Right. And today, you just don’t have to do that. Right. Today you can spin up a great Snowflake data warehouse or in a few minutes or data bricks in a few minutes and off you go. You have a world class place to store your data, query your data, analyze your data. But the issue that I’ve seen, despite these amazing improvements in the data stack is that the more powerful your tool, the more powerful your data warehouse, the more data you’re pulling in, the more use cases you’re building on top of data, the more cost you bear if your data is wrong one day or incomplete or missing or inconsistent with what you expected it to be. Right. And so that’s the problem that a lot of them solving is how do we give teams that are working with data, they’re trying to make use of their corporate data, their enterprise data, trying to make decisions, trying to get inside. How do we give them something that helps to make sure that their data is actually right, that they don’t have issues with their data, or if they do that, they can detect them and resolve them quickly before it impacts decisions or other work?

Yeah, it’s amazing. We get so wrapped into the buzzwordy lifestyle of talking about being data driven, and everybody’s got data Lakes and data warehouses and data puddles and data, whatever you want to call them. There’s all these different things about data is the new oil in the same way that data is the new oil? Say data is the new crude oil. And in fact, there’s a lot that needs to be done to make that data really enriched information and gather signal from the noise because data in and of itself is not valuable. It’s the cleanliness of the data and the sort of trueness to the signal you need to find in order to then gather insights and info. All these folks are focusing on the automation side. But if you do not trust the data that’s going into the machine GIGO. Right. Garbage in, garbage out.

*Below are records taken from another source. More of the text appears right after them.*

-- ==== Sys2Proof/Syntax.lean ====
section
/-! DEFINITION. The names the spec gives operand values, the operation port, and one constructor of `Instr`
for every row of the operation map (30_encoding.md R108). -/

namespace Sys2Proof

/-- The decoded kind of a bus cycle (30_encoding.md R91, 40_bus_cycle.md R131). -/
inductive BusStatus where
  | irqAck | ioRead | ioWrite | halt | code | memRead | memWrite | passive
deriving DecidableEq, Repr, Inhabited

/-- One phase of a bus transfer (30_encoding.md R96). In the two-state variant Ts is `t1` and Tc is `t2`. -/
inductive TCycle where
  | idle | t1 | t2 | t3 | t4 | wait
deriving DecidableEq, Repr, Inhabited

/-- The three-bit T-cycle operand: a T-cycle, or one of the two codes that are none (R96). -/
inductive CycleCode where
  | cycle (c : TCycle)
  | code6
  | code7
deriving DecidableEq, Repr

/-- ActiveBusWidth: which lanes of the data bus a transfer uses (30_encoding.md R97, 20_memory.md R64). -/
inductive BusWidth where
  | eightLow | eightHigh | sixteen
deriving DecidableEq, Repr, Inhabited

/-- The two-bit width operand: a width, or code 3, which only the log uses, for the refresh
combination (30_encoding.md R97, R103). -/
inductive WidthCode where
  | width (w : BusWidth)
  | code3
deriving DecidableEq, Repr

/-- The tag of a queued byte (30_encoding.md R98). -/
inductive Tag where
  | program | programEnd
deriving DecidableEq, Repr, Inhabited

/-- Queue status (30_encoding.md R99). -/
inductive QueueStatus where
  | idle | first | flush | subsequent
deriving DecidableEq, Repr

/-- Logical levels of the five command lines sampled by XFER_DONE (30_encoding.md R106, 1 = asserted). -/
structure CmdLines where
  ale  : Bool
  mrdc : Bool
  mwtc : Bool
  iorc : Bool
  iowc : Bool
deriving DecidableEq, Repr

/-- The pin sample of one tick (10_state.md R43). `rawStatus` and `qs` are the bits the CPU presents. -/
structure Pins where
  rawStatus   : BitVec 4
  statusValid : Bool
  addr        : Addr
  bhe         : Bool
  dataIn      : Word
  ready       : Bool
  qs          : BitVec 2
  aleIn       : Bool
  mrdcIn      : Bool
  mwtcIn      : Bool
  iorcIn      : Bool
  iowcIn      : Bool
deriving DecidableEq, Repr

/-- Program labels: those of 46_phase_sequencer.md R332, the power-on label "none" (10_state.md R27), and any
other label IP_SELECT may carry, which no operation interprets (43_inline_program.md R211). -/
inductive ProgName where
  | noProgram
  | cpuid | cpusetup | jump
  | loadV1 | loadV2 | loadV3a | loadSmm
  | emuEnter | emuExit
  | nmiHandler | finalize
  | store | storeall | user
  | label (text : String)
deriving DecidableEq, Repr

/-- The operand ports, each at its width (30_encoding.md R106). `name` is the model's port for IP_SELECT's label, an
operand that 43_inline_program.md R211 lists and R106 gives no port. DESIGN CHOICE (notes/assumptions/23.md). -/
structure Ports where
  raw   : BitVec 4
  valid : Bool
  st    : BitVec 3
  lst   : BitVec 3
  cyc   : BitVec 3
  width : BitVec 2
  tag   : BitVec 1
  qs    : BitVec 2
  addr  : Addr
  base  : Addr
  data  : Word
  bhe   : Bool
  ready : Bool
  done  : Bool
  bus16 : Bool
  lines : BitVec 5
  sel   : BitVec 8
  seed  : BitVec 32
  bytes : List Byte
  pins  : Pins
  name  : ProgName
deriving DecidableEq, Repr

/-- One request on the operation port: the 8-bit code and the operand ports (30_encoding.md R105). -/
structure Request where
  op    : BitVec 8
  ports : Ports
deriving DecidableEq, Repr

/-- The operations, one constructor per row of the operation map (30_encoding.md R108), with the operands its
rule lists. -/
inductive Instr where
  /-- 0x00 BCS_RESET, 40_bus_cycle.md R144 -/
  | bcsReset
  /-- 0x01 DECODE_STATUS, R132 -/
  | decodeStatus (raw : BitVec 4) (valid : Bool)
  /-- 0x02 XFER_DONE, R135 -/
  | xferDone (lst : BusStatus) (lines : CmdLines) (ready : Bool)
  /-- 0x03 NEXT_CYCLE, R136, R139 -/
  | nextCycle (cyc : CycleCode) (st lst : BusStatus) (done : Bool)
  /-- 0x04 BUS_WIDTH, R141 -/
  | busWidth (addr : Addr) (bhe bus16 : Bool)
  /-- 0x05 CYCLE_TICK, R143 -/
  | cycleTick (pins : Pins) (lines : CmdLines)
  /-- 0x06 XCVR_SET, R142 -/
  | xcvrSet (sel : BitVec 8) (width : WidthCode) (data : Word)
  /-- 0x10 BC_RESET, 41_bus_controller.md R171 -/
  | bcReset
  /-- 0x11 BC_TICK, R163 -/
  | bcTick (st : BusStatus)
  /-- 0x12 BC_TICK2, R170 -/
  | bcTick2 (st : BusStatus) (ready : Bool)
  /-- 0x20 Q_RESET, 42_instruction_queue.md R191 -/
  | qReset (sel : BitVec 8)
  /-- 0x21 Q_HAS_ROOM, R192 -/
  | qHasRoom (width : WidthCode)
  /-- 0x22 Q_PUSH, R193 -/
  | qPush (data : Word) (tag : Tag) (width : WidthCode)
  /-- 0x23 Q_POP, R195 -/
  | qPop
  /-- 0x24 Q_FLUSH, R197 -/
  | qFlush
  /-- 0x25 Q_LEN, R196 -/
  | qLen
  /-- 0x26 Q_STATUS, R198 -/
  | qStatus (qs : QueueStatus)
  /-- 0x30 IP_SELECT, 43_inline_program.md R211 -/
  | ipSelect (name : ProgName) (bytes : List Byte) (data : Word) (addr : Addr)
  /-- 0x31 IP_RESET, R212 -/
  | ipReset
  /-- 0x32 IP_READ, R213 -/
  | ipRead (addr : Addr) (width : WidthCode)
  /-- 0x33 IP_READ_AT, R215 -/
  | ipReadAt (base addr : Addr) (width : WidthCode)
  /-- 0x34 IP_PATCH_VECTOR, R216 -/
  | ipPatchVector (data : Word)
  /-- 0x35 IP_PATCH_WORD, R217 -/
  | ipPatchWord (addr : Addr) (data : Word)
  /-- 0x40 MB_READ8, 44_memory_backend.md R250 -/
  | mbRead8 (addr : Addr)
  /-- 0x41 MB_WRITE8, R251 -/
  | mbWrite8 (addr : Addr) (data : Word)
  /-- 0x42 MB_READ16, R252 -/
  | mbRead16 (addr : Addr)
  /-- 0x43 MB_WRITE16, R253 -/
  | mbWrite16 (addr : Addr) (data : Word)
  /-- 0x44 MB_BUS_READ, R255 -/
  | mbBusRead (addr : Addr) (bhe bus16 : Bool)
  /-- 0x45 MB_BUS_WRITE, R256 -/
  | mbBusWrite (addr : Addr) (bhe bus16 : Bool) (data : Word)
  /-- 0x46 MB_IO_READ, R258 -/
  | mbIoRead (addr : Addr) (width : WidthCode)
  /-- 0x47 MB_IO_WRITE, R259 -/
  | mbIoWrite (addr : Addr) (width : WidthCode) (data : Word)
  /-- 0x48 MB_SET, R260 -/
  | mbSet (addr : Addr) (bytes : List Byte)
  /-- 0x49 MB_ERASE, R261 -/
  | mbErase
  /-- 0x4A MB_SET_DEFAULT, R262 -/
  | mbSetDefault (sel : BitVec 8) (seed : BitVec 32)
  /-- 0x4B MB_SELECT, R248 -/
  | mbSelect (sel : BitVec 8)
  /-- 0x50 LOG_CLEAR, 45_bus_log.md R292 -/
  | logClear
  /-- 0x51 LOG_APPEND, R291 -/
  | logAppend (st : BusStatus) (width : WidthCode) (addr : Addr) (data : Word)
  /-- 0x52 LOG_READ, R293 -/
  | logRead (addr : Addr)
  /-- 0x53 LOG_STATUS, R294 -/
  | logStatus
  /-- 0x54 BE_READ, R300 -/
  | beRead (st : BusStatus) (addr : Addr) (bhe bus16 : Bool)
  /-- 0x55 BE_WRITE, R301 -/
  | beWrite (st : BusStatus) (addr : Addr) (bhe bus16 : Bool) (data : Word)
  /-- 0x60 ENGINE_TICK, 46_phase_sequencer.md R310 -/
  | engineTick (pins : Pins) (data : Word) (tag : Tag)
  /-- 0x61 SRV_RESET, R340 -/
  | srvReset (bus16 : Bool) (sel : BitVec 8)
  /-- 0x62 SRV_LOAD, R342 -/
  | srvLoad (sel : BitVec 8) (bytes : List Byte) (data : Word)
  /-- 0x63 SRV_FINALIZE, R343 -/
  | srvFinalize
  /-- 0x64 SRV_STORE, R344 -/
  | srvStore
  /-- 0x65 SRV_STOREALL, R345 -/
  | srvStoreall
deriving DecidableEq, Repr

end Sys2Proof
end

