-- ==== Sys2Proof/Machine/Flags.lean ====
section
/-! DEFINITION. The flags of the block (10_state.md R36): the sticky anomaly flags (R39), the far-call hint
(45_bus_log.md R295), and the derived predicates of the queue. -/

namespace Sys2Proof.Machine

open Sys2Proof

/-- The six anomalies (10_state.md R39, 60_exceptions.md R385). -/
inductive Anomaly where
  | queueUnderflow | queueOverflow | mbRange | mbFull | storeAddr | statusReserved
deriving DecidableEq, Repr

/-- Whether an anomaly's flag is set. -/
def anomalySet (f : Anomalies) : Anomaly → Bool
  | .queueUnderflow => f.queueUnderflow
  | .queueOverflow => f.queueOverflow
  | .mbRange => f.mbRange
  | .mbFull => f.mbFull
  | .storeAddr => f.storeAddr
  | .statusReserved => f.statusReserved

/-- Sets an anomaly's flag; no rule but a reset clears one (10_state.md R39). -/
def setAnomaly (f : Anomalies) : Anomaly → Anomalies
  | .queueUnderflow => { f with queueUnderflow := true }
  | .queueOverflow => { f with queueOverflow := true }
  | .mbRange => { f with mbRange := true }
  | .mbFull => { f with mbFull := true }
  | .storeAddr => { f with storeAddr := true }
  | .statusReserved => { f with statusReserved := true }

/-- Sets the flag of anomaly `a` when `b` holds (60_exceptions.md R385: setting it is the whole of "logged"). -/
def State.flagIf (s : State) (b : Bool) (a : Anomaly) : State :=
  if b then { s with flags := setAnomaly s.flags a } else s

/-- The length of a write run after an operation of a kind (45_bus_log.md R291). -/
def nextWriteRun (kind : BusStatus) (run : Nat) : Nat := if isWrite kind then run + 1 else 0

/-- The far-call hint at a length of run (45_bus_log.md R295). -/
def hintAt (run : Nat) : Bool := decide (Config.writeRunThreshold ≤ run)

/-- Queue-empty (10_state.md R36). -/
def queueEmpty (q : Queue) : Bool := q.len == 0

/-- has_room (42_instruction_queue.md R192): room for every byte of a push of the width. -/
def hasRoom (q : Queue) (w : BusWidth) : Bool := decide (q.len + widthBytes w ≤ capSize q.cap)

end Sys2Proof.Machine
end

Exactly right, Eric. Exactly right. And it’s actually much worse today than it’s been. Think about using machine learning. Right. That’s another buzzword. Everyone talks. Everyone’s trying to deploy their machine learning model, do great things, use those technologies in a way that a Google or an Amazon or Netflix might to improve their product. Guess what happens if you’ve trained a machine learning model on a particular set of data, particular characteristics, and suddenly today the input data that it receives is wildly different, right. That model doesn’t produce great results for you. You’re essentially getting a random out of that model because you’re exposing it to data that it wasn’t trained on. It doesn’t know what to do with it. It has no constraints on what outputs it gives you. So it’s even worse when you have machine learning deployed and you’re expecting to feed us the data that’s coming in and expecting to have great results.

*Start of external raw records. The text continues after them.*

/-! ### Meanings -/

/-- ENGINE_TICK (46_phase_sequencer.md R310, R338, R339). -/
def execEngineTick (pins : Pins) (data : Word) (tag : Tag) (s : State) : Answer :=
  if isTerminal s.srv.state then s.raise .invalidPhase
  else
    let t := engineTick s pins data tag
    t.state.answer
      { ok := t.err.isNone, err := t.err, state := some t.state.srv.state, cyc := some t.state.bcs.tcycle,
        event := t.event }

/-- SRV_RESET (46_phase_sequencer.md R340); bit 0 of the selector is `qs_avail`. -/
def execSrvReset (bus16 : Bool) (sel : BitVec 8) (s : State) : Answer := (s.hostReset bus16 (sel.getLsbD 0)).accept

/-- SRV_LOAD (46_phase_sequencer.md R342): the format is checked before the phase. -/
def execSrvLoad (sel : BitVec 8) (bytes : List Byte) (data : Word) (s : State) : Answer :=
  match formatOf sel with
  | none => s.raise .invalidRegisterFormat
  | some fmt =>
    if s.cfg.ipMaxLen < bytes.length then s.raise .invalidRegisterFormat
    else if s.srv.state = .jumpVector ∧ s.srv.budget = 0 then
      (((s.startLoad fmt bytes).enter .jumpVector).patchVector data).accept
    else if s.srv.state = .storeDoneSmm ∧ fmt = .v3b then ((s.startLoad fmt bytes).enter .loadSmm).accept
    else s.raise .invalidPhase

/-- SRV_FINALIZE (46_phase_sequencer.md R343); in Execute it asserts NMI and arms stack capture (R335); a retry after a
PhaseTimeout resets the program's cursor in either phase (70_reset_and_hazards.md R453, notes/assumptions/24.md). -/
def execSrvFinalize (s : State) : Answer :=
  if s.srv.state = .executeFinalize ∧ s.srv.budget = 0 then
    (s.rewindStalled.withSrv { s.rewindStalled.srv with budget := s.cfg.tFinalize }).accept
  else if s.srv.state = .execute ∧ s.srv.budget = 0 ∧ s.cfg.endStrategy = .nmiVector then
    (s.rewindStalled.withSrv
      { s.rewindStalled.srv with nmiOut := true, stackArmed := true, budget := s.cfg.tFinalize }).accept
  else s.raise .invalidPhase

/-- SRV_STORE (46_phase_sequencer.md R344). -/
def execSrvStore (s : State) : Answer :=
  if s.srv.state = .executeDone ∧ s.srv.budget = 0 then
    ((s.withSrv { s.srv with budget := s.cfg.tStore }).enter .store).accept
  else s.raise .invalidPhase

/-- SRV_STOREALL (46_phase_sequencer.md R345). -/
def execSrvStoreall (s : State) : Answer :=
  if s.srv.state = .executeDone ∧ s.srv.budget = 0 ∧ s.cfg.pathOpts.storeall then
    ((s.withSrv { s.srv with budget := s.cfg.tStoreAll }).enter .storeAll).accept
  else s.raise .invalidPhase

end Sys2Proof.Machine
end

One of the things that stood out when I look at your platform story, I don’t mean to pick on one phrase right now. We go into the entirety of how the platform works, but automated root cause analysis.

Right.

And this is one of the things that near and dear to me. I’ve been doing this as a business for a decade, and it’s one of the most difficult problems to solve because the speed at which the data is moving, the ability to do real time and automated root cause analysis is almost an intractable problem because by the time especially when it gets into anything that’s around system design, the old class thing is by the time you figure out what the real root cause of the problem was, you could have just rebooted the system. Right. But when it comes to data, there’s no reboot the system option. It means you have to understand the forbidden fruit from which the data was gathered, and then now to be able to go back and there’s data reconciliation. So there’s a fantastic problem in the bigness of what it is that you are able to solve. So when I saw that, I was like, okay, we’re going to dig in hard on this one, but let’s actually just talk about the platform in general and how it was put together to solve the problem of data.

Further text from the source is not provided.